▶ [EXERCISE GOAL]:
The answer must be the full listing, repeated word for word.

▶ [TASK INPUT]:
########

-- ==== Sys2Proof/Laws/Absorb.lean ====
section
/-!
SUPPORT. The data path against the reference functions: what the block buffer and the hash state hold after any string of
appended bytes, and the digest PAD leaves (spec/40_plain_commands.md R128, 43_hmac_commands.md R191, R197).
-/
namespace Sys2Proof.Machine

theorem zeroPad_getElem (bytes : List Byte) (i : Nat) (h : i < 64) : (zeroPad bytes)[i] = bytes.getD i 0 := by
  simp [zeroPad]

theorem zeroPad_congr {p q : List Byte} (h : ∀ i < 64, p.getD i 0 = q.getD i 0) : zeroPad p = zeroPad q := by
  apply Vector.ext
  intro i hi
  rw [zeroPad_getElem, zeroPad_getElem, h i hi]

/-- Bytes after a block do not change it. -/
theorem blockAt_append (bytes more : List Byte) (n : Nat) (h : 64 * (n + 1) ≤ bytes.length) :
    blockAt (bytes ++ more) n = blockAt bytes n := by
  apply zeroPad_congr
  intro i hi
  simp only [List.getD_eq_getElem?_getD, List.getElem?_drop]
  rw [List.getElem?_append_left (by omega)]

theorem foldBlocks_append (n : Nat) (c : Chain) (bytes more : List Byte) (h : 64 * n ≤ bytes.length) :
    foldBlocks n c (bytes ++ more) = foldBlocks n c bytes := by
  induction n with
  | zero => rfl
  | succ n ih => rw [foldBlocks, foldBlocks, ih (by omega), blockAt_append bytes more n h]

theorem State.buffered_of_init (s : State) (off : s.off = 0) (h : s.h = iv) : s.Buffered [] :=
  ⟨by simp [off], by simp [h, hashBlocks, foldBlocks], by simp [off]⟩

theorem State.initOps_absorbed (s : State) : s.initOps.Absorbed [] :=
  ⟨State.buffered_of_init _ (by simp) (by simp), by simp⟩

/-- One appended byte (R170). -/
theorem State.Buffered.append {s : State} {bytes : List Byte} (hs : s.Buffered bytes) (d : Byte) :
    (s.append d).Buffered (bytes ++ [d]) := by
  have ho := hs.offset
  have hlen : (bytes ++ [d]).length = bytes.length + 1 := by simp
  by_cases h : s.off.val = 63
  · have hoff : ((s.append d).off).val = 0 := by rw [s.append_off, h]
    refine ⟨by rw [hoff, hlen]; omega, ?_, by intro i hi; omega⟩
    have hq : (bytes.length + 1) / 64 = bytes.length / 64 + 1 := by omega
    rw [s.append_of_full d h]
    simp only [State.setOff_h, State.compress_h, State.bufWrite_h, State.bufWrite_b]
    rw [hashBlocks, hlen, hq, foldBlocks, foldBlocks_append _ _ _ _ (by omega), hs.chain, hashBlocks]
    refine congrArg (compressFn _) (Vector.ext ?_)
    intro i hi
    rw [blockAt, zeroPad_getElem]
    simp only [List.getD_eq_getElem?_getD, List.getElem?_drop, Vector.getElem_set, h]
    split
    · next he =>
      rw [List.getElem?_append_right (by omega)]
      have : 64 * (bytes.length / 64) + i - bytes.length = 0 := by omega
      simp [this]
    · next he =>
      rw [List.getElem?_append_left (by omega)]
      have := hs.buffer ⟨i, hi⟩ (by simp; omega)
      simpa [List.getD_eq_getElem?_getD] using this
  · have hoff : ((s.append d).off).val = s.off.val + 1 := by rw [s.append_off]; have := s.off.isLt; omega
    have hq : (bytes.length + 1) / 64 = bytes.length / 64 := by have := s.off.isLt; omega
    refine ⟨by rw [hoff, hlen]; have := s.off.isLt; omega, ?_, ?_⟩
    · rw [s.append_of_not_full d h]
      simp only [State.setOff_h, State.bufWrite_h]
      rw [hashBlocks, hlen, hq, foldBlocks_append _ _ _ _ (by omega), hs.chain, hashBlocks]
    · intro i hi
      rw [hoff] at hi
      rw [s.append_of_not_full d h, hlen, hq]
      simp only [State.setOff_b, State.bufWrite_b, List.getD_eq_getElem?_getD, Fin.getElem_fin, Vector.getElem_set]
      split
      · next he =>
        rw [List.getElem?_append_right (by omega)]
        have : 64 * (bytes.length / 64) + i.val - bytes.length = 0 := by omega
        simp [this]
      · next he =>
        rw [List.getElem?_append_left (by omega)]
        have := hs.buffer i (by omega)
        simpa [List.getD_eq_getElem?_getD] using this

theorem State.Buffered.appendBytes {s : State} {bytes : List Byte} (hs : s.Buffered bytes) (more : List Byte) :
    (s.appendBytes more).Buffered (bytes ++ more) := by
  induction more generalizing s bytes with
  | nil => simpa [State.appendBytes] using hs
  | cons d rest ih => simpa [State.appendBytes] using ih (hs.append d)

theorem State.Buffered.congr {s t : State} {bytes : List Byte} (hs : s.Buffered bytes) (hh : t.h = s.h)
    (hb : t.b = s.b) (ho : t.off = s.off) : t.Buffered bytes :=
  ⟨by rw [ho]; exact hs.offset, by rw [hh]; exact hs.chain, by rw [ho, hb]; exact hs.buffer⟩

theorem State.Absorbed.congr {s t : State} {m : List Byte} (hs : s.Absorbed m) (hh : t.h = s.h)
    (hb : t.b = s.b) (ho : t.off = s.off) (hc : t.cnt = s.cnt) : t.Absorbed m :=
  ⟨hs.buffered.congr hh hb ho, hc.trans hs.counted⟩

/-- Counted bytes extend the absorbed message (R123, R124). -/
theorem State.Absorbed.writeBytes {s : State} {m : List Byte} (hs : s.Absorbed m) (p : List Byte) :
    (s.writeBytes p).Absorbed (m ++ p) := by
  rw [s.writeBytes_eq]
  refine ⟨(hs.buffered.appendBytes p).congr (by simp) (by simp) (by simp), ?_⟩
  simp [hs.counted, BitVec.ofNat_add]

/-- What `Finish` returns for an absorbed message, of any length (R127, R248). -/
theorem State.Absorbed.finish_digest {s : State} {m : List Byte} (hs : s.Absorbed m) :
    s.finish.digestBytes = counterDigest m := by
  have hb := hs.buffered.appendBytes (padding s.off.val (bitLength s.cnt))
  rw [State.digestBytes, State.finish, s.pad_eq, hb.chain, counterDigest, hs.buffered.offset, padding_mod, hs.counted]

theorem counterDigest_eq_sha1 (m : List Byte) (h : m.length < 2 ^ 32) : counterDigest m = sha1 m := by
  have : bitLength (BitVec.ofNat 32 m.length) = BitVec.ofNat 64 (8 * m.length) := by
    apply BitVec.eq_of_toNat_eq
    simp [bitLength]
    omega
  rw [counterDigest, sha1, this]

/-- The key buffer after step 1 of INIT_HMAC (R190, R191). -/
theorem State.loadKeyBlock_k (s : State) (key : List Byte) (h : key.length < 65536) :
    (s.loadKeyBlock key).k = keyBlock key := by
  unfold State.loadKeyBlock keyBlock
  split
  · have := (s.initOps_absorbed.writeBytes key).finish_digest
    rw [List.nil_append] at this
    simp [this, counterDigest_eq_sha1 key (by omega)]
  · simp

theorem State.feedKey_absorbed (s : State) : s.feedKey.Absorbed s.k.toList := by
  have := s.initOps_absorbed.writeBytes s.k.toList
  simpa [State.feedKey] using this

theorem xorBlock_xorBlock (c d : Byte) (block : Vector Byte 64) :
    xorBlock d (xorBlock c block) = xorBlock (c ^^^ d) block := by
  apply Vector.ext
  intro i hi
  simp [xorBlock, BitVec.xor_assoc]

/-- ipad becomes opad (R195). -/
theorem xorBlock_ipadToOpad (block : Vector Byte 64) :
    xorBlock ipadToOpad (xorBlock ipadByte block) = xorBlock opadByte block := by
  rw [xorBlock_xorBlock]; rfl

end Sys2Proof.Machine
end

########

▶ [EXPECTED OUTPUT]:
-- ==== Sys2Proof/Laws/Absorb.lean ====
section
/-!
SUPPORT. The data path against the reference functions: what the block buffer and the hash state hold after any string of
appended bytes, and the digest PAD leaves (spec/40_plain_commands.md R128, 43_hmac_commands.md R191, R197).
-/
namespace Sys2Proof.Machine

theorem zeroPad_getElem (bytes : List Byte) (i : Nat) (h : i < 64) : (zeroPad bytes)[i] = bytes.getD i 0 := by
  simp [zeroPad]

theorem zeroPad_congr {p q : List Byte} (h : ∀ i < 64, p.getD i 0 = q.getD i 0) : zeroPad p = zeroPad q := by
  apply Vector.ext
  intro i hi
  rw [zeroPad_getElem, zeroPad_getElem, h i hi]

/-- Bytes after a block do not change it. -/
theorem blockAt_append (bytes more : List Byte) (n : Nat) (h : 64 * (n + 1) ≤ bytes.length) :
    blockAt (bytes ++ more) n = blockAt bytes n := by
  apply zeroPad_congr
  intro i hi
  simp only [List.getD_eq_getElem?_getD, List.getElem?_drop]
  rw [List.getElem?_append_left (by omega)]

theorem foldBlocks_append (n : Nat) (c : Chain) (bytes more : List Byte) (h : 64 * n ≤ bytes.length) :
    foldBlocks n c (bytes ++ more) = foldBlocks n c bytes := by
  induction n with
  | zero => rfl
  | succ n ih => rw [foldBlocks, foldBlocks, ih (by omega), blockAt_append bytes more n h]

theorem State.buffered_of_init (s : State) (off : s.off = 0) (h : s.h = iv) : s.Buffered [] :=
  ⟨by simp [off], by simp [h, hashBlocks, foldBlocks], by simp [off]⟩

theorem State.initOps_absorbed (s : State) : s.initOps.Absorbed [] :=
  ⟨State.buffered_of_init _ (by simp) (by simp), by simp⟩

/-- One appended byte (R170). -/
theorem State.Buffered.append {s : State} {bytes : List Byte} (hs : s.Buffered bytes) (d : Byte) :
    (s.append d).Buffered (bytes ++ [d]) := by
  have ho := hs.offset
  have hlen : (bytes ++ [d]).length = bytes.length + 1 := by simp
  by_cases h : s.off.val = 63
  · have hoff : ((s.append d).off).val = 0 := by rw [s.append_off, h]
    refine ⟨by rw [hoff, hlen]; omega, ?_, by intro i hi; omega⟩
    have hq : (bytes.length + 1) / 64 = bytes.length / 64 + 1 := by omega
    rw [s.append_of_full d h]
    simp only [State.setOff_h, State.compress_h, State.bufWrite_h, State.bufWrite_b]
    rw [hashBlocks, hlen, hq, foldBlocks, foldBlocks_append _ _ _ _ (by omega), hs.chain, hashBlocks]
    refine congrArg (compressFn _) (Vector.ext ?_)
    intro i hi
    rw [blockAt, zeroPad_getElem]
    simp only [List.getD_eq_getElem?_getD, List.getElem?_drop, Vector.getElem_set, h]
    split
    · next he =>
      rw [List.getElem?_append_right (by omega)]
      have : 64 * (bytes.length / 64) + i - bytes.length = 0 := by omega
      simp [this]
    · next he =>
      rw [List.getElem?_append_left (by omega)]
      have := hs.buffer ⟨i, hi⟩ (by simp; omega)
      simpa [List.getD_eq_getElem?_getD] using this
  · have hoff : ((s.append d).off).val = s.off.val + 1 := by rw [s.append_off]; have := s.off.isLt; omega
    have hq : (bytes.length + 1) / 64 = bytes.length / 64 := by have := s.off.isLt; omega
    refine ⟨by rw [hoff, hlen]; have := s.off.isLt; omega, ?_, ?_⟩
    · rw [s.append_of_not_full d h]
      simp only [State.setOff_h, State.bufWrite_h]
      rw [hashBlocks, hlen, hq, foldBlocks_append _ _ _ _ (by omega), hs.chain, hashBlocks]
    · intro i hi
      rw [hoff] at hi
      rw [s.append_of_not_full d h, hlen, hq]
      simp only [State.setOff_b, State.bufWrite_b, List.getD_eq_getElem?_getD, Fin.getElem_fin, Vector.getElem_set]
      split
      · next he =>
        rw [List.getElem?_append_right (by omega)]
        have : 64 * (bytes.length / 64) + i.val - bytes.length = 0 := by omega
        simp [this]
      · next he =>
        rw [List.getElem?_append_left (by omega)]
        have := hs.buffer i (by omega)
        simpa [List.getD_eq_getElem?_getD] using this

theorem State.Buffered.appendBytes {s : State} {bytes : List Byte} (hs : s.Buffered bytes) (more : List Byte) :
    (s.appendBytes more).Buffered (bytes ++ more) := by
  induction more generalizing s bytes with
  | nil => simpa [State.appendBytes] using hs
  | cons d rest ih => simpa [State.appendBytes] using ih (hs.append d)

theorem State.Buffered.congr {s t : State} {bytes : List Byte} (hs : s.Buffered bytes) (hh : t.h = s.h)
    (hb : t.b = s.b) (ho : t.off = s.off) : t.Buffered bytes :=
  ⟨by rw [ho]; exact hs.offset, by rw [hh]; exact hs.chain, by rw [ho, hb]; exact hs.buffer⟩

theorem State.Absorbed.congr {s t : State} {m : List Byte} (hs : s.Absorbed m) (hh : t.h = s.h)
    (hb : t.b = s.b) (ho : t.off = s.off) (hc : t.cnt = s.cnt) : t.Absorbed m :=
  ⟨hs.buffered.congr hh hb ho, hc.trans hs.counted⟩

/-- Counted bytes extend the absorbed message (R123, R124). -/
theorem State.Absorbed.writeBytes {s : State} {m : List Byte} (hs : s.Absorbed m) (p : List Byte) :
    (s.writeBytes p).Absorbed (m ++ p) := by
  rw [s.writeBytes_eq]
  refine ⟨(hs.buffered.appendBytes p).congr (by simp) (by simp) (by simp), ?_⟩
  simp [hs.counted, BitVec.ofNat_add]

/-- What `Finish` returns for an absorbed message, of any length (R127, R248). -/
theorem State.Absorbed.finish_digest {s : State} {m : List Byte} (hs : s.Absorbed m) :
    s.finish.digestBytes = counterDigest m := by
  have hb := hs.buffered.appendBytes (padding s.off.val (bitLength s.cnt))
  rw [State.digestBytes, State.finish, s.pad_eq, hb.chain, counterDigest, hs.buffered.offset, padding_mod, hs.counted]

theorem counterDigest_eq_sha1 (m : List Byte) (h : m.length < 2 ^ 32) : counterDigest m = sha1 m := by
  have : bitLength (BitVec.ofNat 32 m.length) = BitVec.ofNat 64 (8 * m.length) := by
    apply BitVec.eq_of_toNat_eq
    simp [bitLength]
    omega
  rw [counterDigest, sha1, this]

/-- The key buffer after step 1 of INIT_HMAC (R190, R191). -/
theorem State.loadKeyBlock_k (s : State) (key : List Byte) (h : key.length < 65536) :
    (s.loadKeyBlock key).k = keyBlock key := by
  unfold State.loadKeyBlock keyBlock
  split
  · have := (s.initOps_absorbed.writeBytes key).finish_digest
    rw [List.nil_append] at this
    simp [this, counterDigest_eq_sha1 key (by omega)]
  · simp

theorem State.feedKey_absorbed (s : State) : s.feedKey.Absorbed s.k.toList := by
  have := s.initOps_absorbed.writeBytes s.k.toList
  simpa [State.feedKey] using this

theorem xorBlock_xorBlock (c d : Byte) (block : Vector Byte 64) :
    xorBlock d (xorBlock c block) = xorBlock (c ^^^ d) block := by
  apply Vector.ext
  intro i hi
  simp [xorBlock, BitVec.xor_assoc]

/-- ipad becomes opad (R195). -/
theorem xorBlock_ipadToOpad (block : Vector Byte 64) :
    xorBlock ipadToOpad (xorBlock ipadByte block) = xorBlock opadByte block := by
  rw [xorBlock_xorBlock]; rfl

end Sys2Proof.Machine
end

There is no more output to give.